#### [Required action]
Find and copy each line of the data that includes "Register".

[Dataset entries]
/-- Register rows at 0x4_0000_0 (block 4), part 0. -/
def regRows4_0 : List RegRow := [
  ⟨0x400000, 1, 0x0, 1, 0x0, 0x0, 0x0, 0x3, 0x0, 0x0⟩,
  ⟨0x400004, 1, 0x0, 1, 0x0, 0x0, 0x1FF, 0x0, 0x0, 0x0⟩,
  ⟨0x400008, 1, 0x0, 1, 0x0, 0x0, 0x0, 0x0, 0x0, 0x0⟩,
  ⟨0x40000C, 1, 0x0, 1, 0x0, 0x0, 0xFFFFFFFF, 0x0, 0x0, 0x0⟩,
  ⟨0x400010, 1, 0x0, 1, 0x0, 0x0, 0xF, 0x0, 0x0, 0x0⟩,
  ⟨0x400014, 1, 0x0, 1, 0x0, 0x0, 0x3FFFFF, 0x0, 0x0, 0x0⟩,
  ⟨0x400018, 1, 0x0, 1, 0x0, 0x0, 0x3FFFFF, 0x0, 0x0, 0x0⟩,
  ⟨0x40001C, 1, 0x0, 1, 0x0, 0x1, 0x0, 0x0, 0x1FFFFFF1, 0x0⟩,
  ⟨0x400020, 1, 0x0, 1, 0x0, 0x2000, 0x0, 0x0, 0x3FFF, 0x0⟩,
  ⟨0x400024, 1, 0x0, 1, 0x0, 0x0, 0x0, 0x0, 0x0, 0xFFFFFFFF⟩,
  ⟨0x400030, 1, 0x0, 1, 0x0, 0x0, 0x0, 0x0, 0xFF, 0x0⟩,
  ⟨0x410000, 4096, 0x40, 1, 0x0, 0x1008, 0x3F3F, 0x0, 0x0, 0x0⟩,
  ⟨0x410004, 4096, 0x40, 1, 0x0, 0x0, 0x3FFFFF, 0x0, 0x0, 0x0⟩,
  ⟨0x410008, 4096, 0x40, 1, 0x0, 0x80008000, 0x81FF81FF, 0x0, 0x0, 0x0⟩,
  ⟨0x41000C, 4096, 0x40, 1, 0x0, 0x80008000, 0x81FF81FF, 0x0, 0x0, 0x0⟩,
  ⟨0x410010, 4096, 0x40, 4, 0x4, 0x0, 0xFFFFFF, 0x0, 0x0, 0x0⟩,
  ⟨0x410020, 4096, 0x40, 1, 0x0, 0x400, 0xFFFFFF, 0x0, 0x0, 0x0⟩,
  ⟨0x410024, 4096, 0x40, 1, 0x0, 0x0, 0x0, 0x5, 0x2, 0x0⟩,
  ⟨0x410028, 4096, 0x40, 1, 0x0, 0x0, 0x0, 0x0, 0x0, 0xFFFFFFFF⟩,
  ⟨0x41002C, 4096, 0x40, 1, 0x0, 0x0, 0x0, 0x0, 0x0, 0xFFFFFFFF⟩,
  ⟨0x410030, 4096, 0x40, 1, 0x0, 0x0, 0x0, 0x0, 0x0, 0xFFFFFFFF⟩,
  ⟨0x410034, 4096, 0x40, 1, 0x0, 0x0, 0x0, 0x0, 0x0, 0xFFFFFFFF⟩,
  ⟨0x410038, 4096, 0x40, 1, 0x0, 0x0, 0x0, 0x0, 0xFFFF, 0x0⟩,
  ⟨0x450000, 8, 0x100, 1, 0x0, 0x400060, 0xFFFFFFF3, 0x0, 0x0, 0x0⟩,
  ⟨0x450004, 8, 0x100, 1, 0x0, 0x140CC52, 0x3FFFFFFF, 0x0, 0x0, 0x0⟩,
  ⟨0x450008, 8, 0x100, 1, 0x0, 0x8040066, 0xF0F03FF, 0x0, 0x0, 0x0⟩,
  ⟨0x45000C, 8, 0x100, 1, 0x0, 0x831, 0xFFFF, 0x0, 0x0, 0x0⟩,
  ⟨0x450010, 8, 0x100, 1, 0x0, 0x466039A, 0x7FF07FF, 0x0, 0x0, 0x0⟩,
  ⟨0x450014, 8, 0x100, 1, 0x0, 0x280008, 0xFFFFFFFF, 0x0, 0x0, 0x0⟩,
  ⟨0x450018, 8, 0x100, 1, 0x0, 0x0, 0x0, 0x0, 0xFFFFFFF3, 0x0⟩]

/-- Register rows at 0x4_0000_0 (block 4), part 1. -/
def regRows4_1 : List RegRow := [
  ⟨0x45001C, 8, 0x100, 1, 0x0, 0x0, 0x0, 0x7, 0x0, 0x0⟩,
  ⟨0x450020, 8, 0x100, 1, 0x0, 0x0, 0x0, 0x0, 0xFFFFFFFF, 0x0⟩,
  ⟨0x450024, 8, 0x100, 1, 0x0, 0x0, 0x0, 0x0, 0x0, 0xFFFFFFFF⟩,
  ⟨0x450028, 8, 0x100, 1, 0x0, 0x0, 0x0, 0x0, 0x0, 0xFFFFFFFF⟩,
  ⟨0x45002C, 8, 0x100, 1, 0x0, 0x0, 0x0, 0x0, 0x0, 0xFFFFFFFF⟩,
  ⟨0x450030, 8, 0x100, 1, 0x0, 0x0, 0x0, 0x0, 0x0, 0xFFFFFFFF⟩,
  ⟨0x450034, 8, 0x100, 1, 0x0, 0x0, 0x0, 0x0, 0x0, 0xFFFFFFFF⟩,
  ⟨0x450038, 8, 0x100, 1, 0x0, 0x0, 0x0, 0x0, 0x0, 0xFFFFFFFF⟩,
  ⟨0x45003C, 8, 0x100, 1, 0x0, 0x0, 0x0, 0x0, 0x0, 0xFFFFFFFF⟩,
  ⟨0x450040, 8, 0x100, 1, 0x0, 0x0, 0x0, 0x0, 0xFFFFFFFF, 0x0⟩,
  ⟨0x450044, 8, 0x100, 1, 0x0, 0x0, 0x0, 0x0, 0x0, 0xFFFFFFFF⟩,
  ⟨0x450048, 8, 0x100, 1, 0x0, 0x0, 0x0, 0x0, 0x0, 0xFFFFFFFF⟩,
  ⟨0x460000, 1024, 0x20, 1, 0x0, 0x0, 0x0, 0x0, 0x3FF, 0x0⟩,
  ⟨0x460004, 1024, 0x20, 1, 0x0, 0x0, 0x0, 0x0, 0xFFFFFFFF, 0x0⟩,
  ⟨0x460008, 1024, 0x20, 1, 0x0, 0x0, 0x0, 0x0, 0xFFFFFF, 0x0⟩,
  ⟨0x46000C, 1024, 0x20, 1, 0x0, 0x0, 0x0, 0x0, 0xFFFFFFFF, 0x0⟩,
  ⟨0x460010, 1024, 0x20, 1, 0x0, 0x0, 0x0, 0x0, 0xFFFFFFFF, 0x0⟩,
  ⟨0x460014, 1024, 0x20, 1, 0x0, 0x0, 0x0, 0x0, 0xFFFFFFFF, 0x0⟩,
  ⟨0x470000, 256, 0x20, 1, 0x0, 0x0, 0x0, 0x0, 0x800F1FFF, 0x0⟩,
  ⟨0x470004, 256, 0x20, 1, 0x0, 0x0, 0x0, 0x0, 0xFFFFFFFF, 0x0⟩,
  ⟨0x470008, 256, 0x20, 1, 0x0, 0x0, 0x0, 0x0, 0xFFFFFF, 0x0⟩,
  ⟨0x47000C, 256, 0x20, 1, 0x0, 0x0, 0x0, 0x0, 0xFFFFFFFF, 0x0⟩,
  ⟨0x470010, 256, 0x20, 1, 0x0, 0x0, 0x0, 0x0, 0xFFFFFFFF, 0x0⟩,
  ⟨0x470014, 256, 0x20, 1, 0x0, 0x0, 0x0, 0x0, 0xFFFF, 0x0⟩,
  ⟨0x470018, 256, 0x20, 1, 0x0, 0x0, 0x0, 0x0, 0xFFFFFFFF, 0x0⟩,
  ⟨0x47001C, 256, 0x20, 1, 0x0, 0x0, 0x0, 0x0, 0xFFFFFFFF, 0x0⟩]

#### [Response to the exercise]
/-- Register rows at 0x4_0000_0 (block 4), part 0. -/
/-- Register rows at 0x4_0000_0 (block 4), part 1. -/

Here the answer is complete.